» **WHAT TO PRODUCE**
Copy every line in the records below that contains the word "tenOpaquePixels".

Top of EXTRACTED INFORMATION

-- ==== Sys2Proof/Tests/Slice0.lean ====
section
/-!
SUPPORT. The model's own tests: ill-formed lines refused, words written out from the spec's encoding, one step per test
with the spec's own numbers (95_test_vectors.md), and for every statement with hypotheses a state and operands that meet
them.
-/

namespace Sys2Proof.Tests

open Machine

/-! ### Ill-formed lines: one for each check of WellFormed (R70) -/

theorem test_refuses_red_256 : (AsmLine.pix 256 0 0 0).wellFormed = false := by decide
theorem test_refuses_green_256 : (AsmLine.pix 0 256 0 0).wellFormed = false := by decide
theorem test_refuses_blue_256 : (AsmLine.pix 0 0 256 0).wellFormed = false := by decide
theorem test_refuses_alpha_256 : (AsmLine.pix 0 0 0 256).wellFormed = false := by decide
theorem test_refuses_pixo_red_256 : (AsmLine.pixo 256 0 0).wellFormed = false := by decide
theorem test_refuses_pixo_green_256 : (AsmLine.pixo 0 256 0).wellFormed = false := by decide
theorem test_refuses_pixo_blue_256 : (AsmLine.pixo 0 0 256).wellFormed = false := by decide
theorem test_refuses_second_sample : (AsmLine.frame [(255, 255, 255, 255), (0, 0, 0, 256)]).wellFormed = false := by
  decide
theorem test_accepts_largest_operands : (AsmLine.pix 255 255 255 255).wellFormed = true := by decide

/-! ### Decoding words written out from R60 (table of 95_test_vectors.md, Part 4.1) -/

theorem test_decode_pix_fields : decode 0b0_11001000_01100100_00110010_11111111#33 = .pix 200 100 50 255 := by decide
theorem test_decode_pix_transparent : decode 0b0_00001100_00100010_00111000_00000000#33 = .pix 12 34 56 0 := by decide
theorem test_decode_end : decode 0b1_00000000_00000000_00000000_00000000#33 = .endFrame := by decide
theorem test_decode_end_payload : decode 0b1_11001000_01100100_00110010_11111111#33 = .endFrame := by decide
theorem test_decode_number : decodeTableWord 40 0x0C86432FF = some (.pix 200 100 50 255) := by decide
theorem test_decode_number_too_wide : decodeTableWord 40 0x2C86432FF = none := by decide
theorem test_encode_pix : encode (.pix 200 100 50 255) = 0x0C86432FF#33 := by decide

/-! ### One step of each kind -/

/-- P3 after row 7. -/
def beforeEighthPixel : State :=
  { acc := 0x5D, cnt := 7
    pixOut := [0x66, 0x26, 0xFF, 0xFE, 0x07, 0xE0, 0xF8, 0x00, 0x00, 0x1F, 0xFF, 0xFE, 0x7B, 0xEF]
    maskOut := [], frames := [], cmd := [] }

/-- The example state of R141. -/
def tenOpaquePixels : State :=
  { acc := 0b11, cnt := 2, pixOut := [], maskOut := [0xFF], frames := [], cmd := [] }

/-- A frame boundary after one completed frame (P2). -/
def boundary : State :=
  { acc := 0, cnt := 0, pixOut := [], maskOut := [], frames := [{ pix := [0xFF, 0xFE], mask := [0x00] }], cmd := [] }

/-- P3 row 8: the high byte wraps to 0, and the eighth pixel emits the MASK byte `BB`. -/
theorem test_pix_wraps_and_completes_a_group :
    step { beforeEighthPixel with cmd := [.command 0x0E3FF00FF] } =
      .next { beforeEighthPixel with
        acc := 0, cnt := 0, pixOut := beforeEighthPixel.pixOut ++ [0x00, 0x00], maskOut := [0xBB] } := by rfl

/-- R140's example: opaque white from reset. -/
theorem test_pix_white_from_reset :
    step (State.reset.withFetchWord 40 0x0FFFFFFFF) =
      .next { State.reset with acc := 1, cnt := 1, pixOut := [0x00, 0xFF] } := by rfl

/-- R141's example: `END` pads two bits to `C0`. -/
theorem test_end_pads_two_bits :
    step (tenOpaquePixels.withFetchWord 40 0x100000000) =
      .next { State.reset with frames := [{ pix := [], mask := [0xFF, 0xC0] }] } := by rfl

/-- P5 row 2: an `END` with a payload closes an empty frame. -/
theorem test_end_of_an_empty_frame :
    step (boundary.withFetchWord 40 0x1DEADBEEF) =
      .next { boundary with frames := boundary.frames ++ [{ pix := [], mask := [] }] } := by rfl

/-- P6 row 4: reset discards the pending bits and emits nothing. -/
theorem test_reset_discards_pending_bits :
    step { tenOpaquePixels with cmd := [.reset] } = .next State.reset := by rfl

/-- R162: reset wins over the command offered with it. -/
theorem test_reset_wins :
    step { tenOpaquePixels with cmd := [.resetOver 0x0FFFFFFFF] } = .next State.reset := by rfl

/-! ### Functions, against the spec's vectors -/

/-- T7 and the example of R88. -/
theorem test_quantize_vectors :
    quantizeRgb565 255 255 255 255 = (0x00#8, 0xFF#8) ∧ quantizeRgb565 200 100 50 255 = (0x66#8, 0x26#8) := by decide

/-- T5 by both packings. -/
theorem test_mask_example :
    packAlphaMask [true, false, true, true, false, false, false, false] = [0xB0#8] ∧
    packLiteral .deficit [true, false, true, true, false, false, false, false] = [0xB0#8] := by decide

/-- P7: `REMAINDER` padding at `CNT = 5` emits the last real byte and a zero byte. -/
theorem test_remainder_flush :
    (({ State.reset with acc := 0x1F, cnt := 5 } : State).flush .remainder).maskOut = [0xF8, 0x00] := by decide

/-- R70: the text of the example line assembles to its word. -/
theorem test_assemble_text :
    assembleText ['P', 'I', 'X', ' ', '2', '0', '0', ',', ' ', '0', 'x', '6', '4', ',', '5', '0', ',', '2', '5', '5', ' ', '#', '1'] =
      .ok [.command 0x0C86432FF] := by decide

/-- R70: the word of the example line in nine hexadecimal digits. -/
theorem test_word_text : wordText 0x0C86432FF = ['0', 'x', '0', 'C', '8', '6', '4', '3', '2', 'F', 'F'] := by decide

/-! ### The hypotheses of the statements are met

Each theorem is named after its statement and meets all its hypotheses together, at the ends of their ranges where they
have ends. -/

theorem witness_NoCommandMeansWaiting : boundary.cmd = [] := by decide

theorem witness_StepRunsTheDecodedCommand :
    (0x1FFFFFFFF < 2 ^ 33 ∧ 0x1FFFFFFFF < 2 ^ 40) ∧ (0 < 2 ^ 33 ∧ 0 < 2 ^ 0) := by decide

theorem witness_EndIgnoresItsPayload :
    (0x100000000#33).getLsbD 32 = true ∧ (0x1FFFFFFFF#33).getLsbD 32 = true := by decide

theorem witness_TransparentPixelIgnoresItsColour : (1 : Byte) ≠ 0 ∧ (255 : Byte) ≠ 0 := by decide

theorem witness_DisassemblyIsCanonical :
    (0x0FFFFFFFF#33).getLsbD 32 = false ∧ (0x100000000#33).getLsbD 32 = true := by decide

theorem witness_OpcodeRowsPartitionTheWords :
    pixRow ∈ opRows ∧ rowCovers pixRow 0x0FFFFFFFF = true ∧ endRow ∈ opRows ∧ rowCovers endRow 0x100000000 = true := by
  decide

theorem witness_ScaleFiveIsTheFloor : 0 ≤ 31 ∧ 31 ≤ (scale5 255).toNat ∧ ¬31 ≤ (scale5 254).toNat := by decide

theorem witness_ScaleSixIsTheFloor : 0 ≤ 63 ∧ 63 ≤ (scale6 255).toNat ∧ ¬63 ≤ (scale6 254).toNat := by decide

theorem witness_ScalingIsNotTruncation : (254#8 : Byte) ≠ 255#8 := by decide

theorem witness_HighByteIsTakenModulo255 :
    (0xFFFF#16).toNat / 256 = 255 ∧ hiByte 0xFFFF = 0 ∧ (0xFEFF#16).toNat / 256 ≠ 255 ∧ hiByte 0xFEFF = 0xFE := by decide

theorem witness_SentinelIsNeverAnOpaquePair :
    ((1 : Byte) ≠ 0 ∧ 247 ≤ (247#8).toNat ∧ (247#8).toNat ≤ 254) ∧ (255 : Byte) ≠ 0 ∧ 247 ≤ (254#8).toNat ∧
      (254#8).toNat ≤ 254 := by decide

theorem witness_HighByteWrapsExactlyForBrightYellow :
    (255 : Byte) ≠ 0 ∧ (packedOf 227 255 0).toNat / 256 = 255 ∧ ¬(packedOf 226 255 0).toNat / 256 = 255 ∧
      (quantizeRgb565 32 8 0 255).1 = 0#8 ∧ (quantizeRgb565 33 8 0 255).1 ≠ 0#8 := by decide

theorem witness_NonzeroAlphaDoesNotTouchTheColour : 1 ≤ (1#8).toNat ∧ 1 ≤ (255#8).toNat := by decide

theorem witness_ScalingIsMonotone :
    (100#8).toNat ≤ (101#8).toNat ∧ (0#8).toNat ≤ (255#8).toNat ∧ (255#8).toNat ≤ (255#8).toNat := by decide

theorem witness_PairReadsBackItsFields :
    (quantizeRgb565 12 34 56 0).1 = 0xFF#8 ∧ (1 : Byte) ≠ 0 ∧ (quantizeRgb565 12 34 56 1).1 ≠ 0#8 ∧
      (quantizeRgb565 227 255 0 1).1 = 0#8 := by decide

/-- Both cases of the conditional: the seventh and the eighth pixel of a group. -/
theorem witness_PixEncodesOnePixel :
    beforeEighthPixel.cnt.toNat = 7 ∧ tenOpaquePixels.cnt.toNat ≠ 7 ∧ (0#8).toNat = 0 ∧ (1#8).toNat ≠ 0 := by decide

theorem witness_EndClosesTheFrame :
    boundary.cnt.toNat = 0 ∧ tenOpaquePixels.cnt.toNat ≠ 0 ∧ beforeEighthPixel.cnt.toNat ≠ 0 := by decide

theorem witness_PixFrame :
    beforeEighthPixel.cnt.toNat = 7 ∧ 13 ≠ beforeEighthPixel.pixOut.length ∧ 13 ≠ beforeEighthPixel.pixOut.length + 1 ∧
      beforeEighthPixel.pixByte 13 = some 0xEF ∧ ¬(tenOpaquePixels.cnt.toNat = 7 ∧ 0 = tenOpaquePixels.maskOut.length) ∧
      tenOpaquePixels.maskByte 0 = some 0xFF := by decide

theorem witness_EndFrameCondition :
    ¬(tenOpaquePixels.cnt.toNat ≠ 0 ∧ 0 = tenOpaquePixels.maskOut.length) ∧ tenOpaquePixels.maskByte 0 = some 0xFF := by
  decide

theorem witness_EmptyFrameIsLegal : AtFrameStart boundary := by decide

Bottom of EXTRACTED INFORMATION

» **OUTPUT FOR THIS EXERCISE**
def tenOpaquePixels : State :=
    step (tenOpaquePixels.withFetchWord 40 0x100000000) =
    step { tenOpaquePixels with cmd := [.reset] } = .next State.reset := by rfl
    step { tenOpaquePixels with cmd := [.resetOver 0x0FFFFFFFF] } = .next State.reset := by rfl
    beforeEighthPixel.cnt.toNat = 7 ∧ tenOpaquePixels.cnt.toNat ≠ 7 ∧ (0#8).toNat = 0 ∧ (1#8).toNat ≠ 0 := by decide
    boundary.cnt.toNat = 0 ∧ tenOpaquePixels.cnt.toNat ≠ 0 ∧ beforeEighthPixel.cnt.toNat ≠ 0 := by decide
      beforeEighthPixel.pixByte 13 = some 0xEF ∧ ¬(tenOpaquePixels.cnt.toNat = 7 ∧ 0 = tenOpaquePixels.maskOut.length) ∧
      tenOpaquePixels.maskByte 0 = some 0xFF := by decide
    ¬(tenOpaquePixels.cnt.toNat ≠ 0 ∧ 0 = tenOpaquePixels.maskOut.length) ∧ tenOpaquePixels.maskByte 0 = some 0xFF := by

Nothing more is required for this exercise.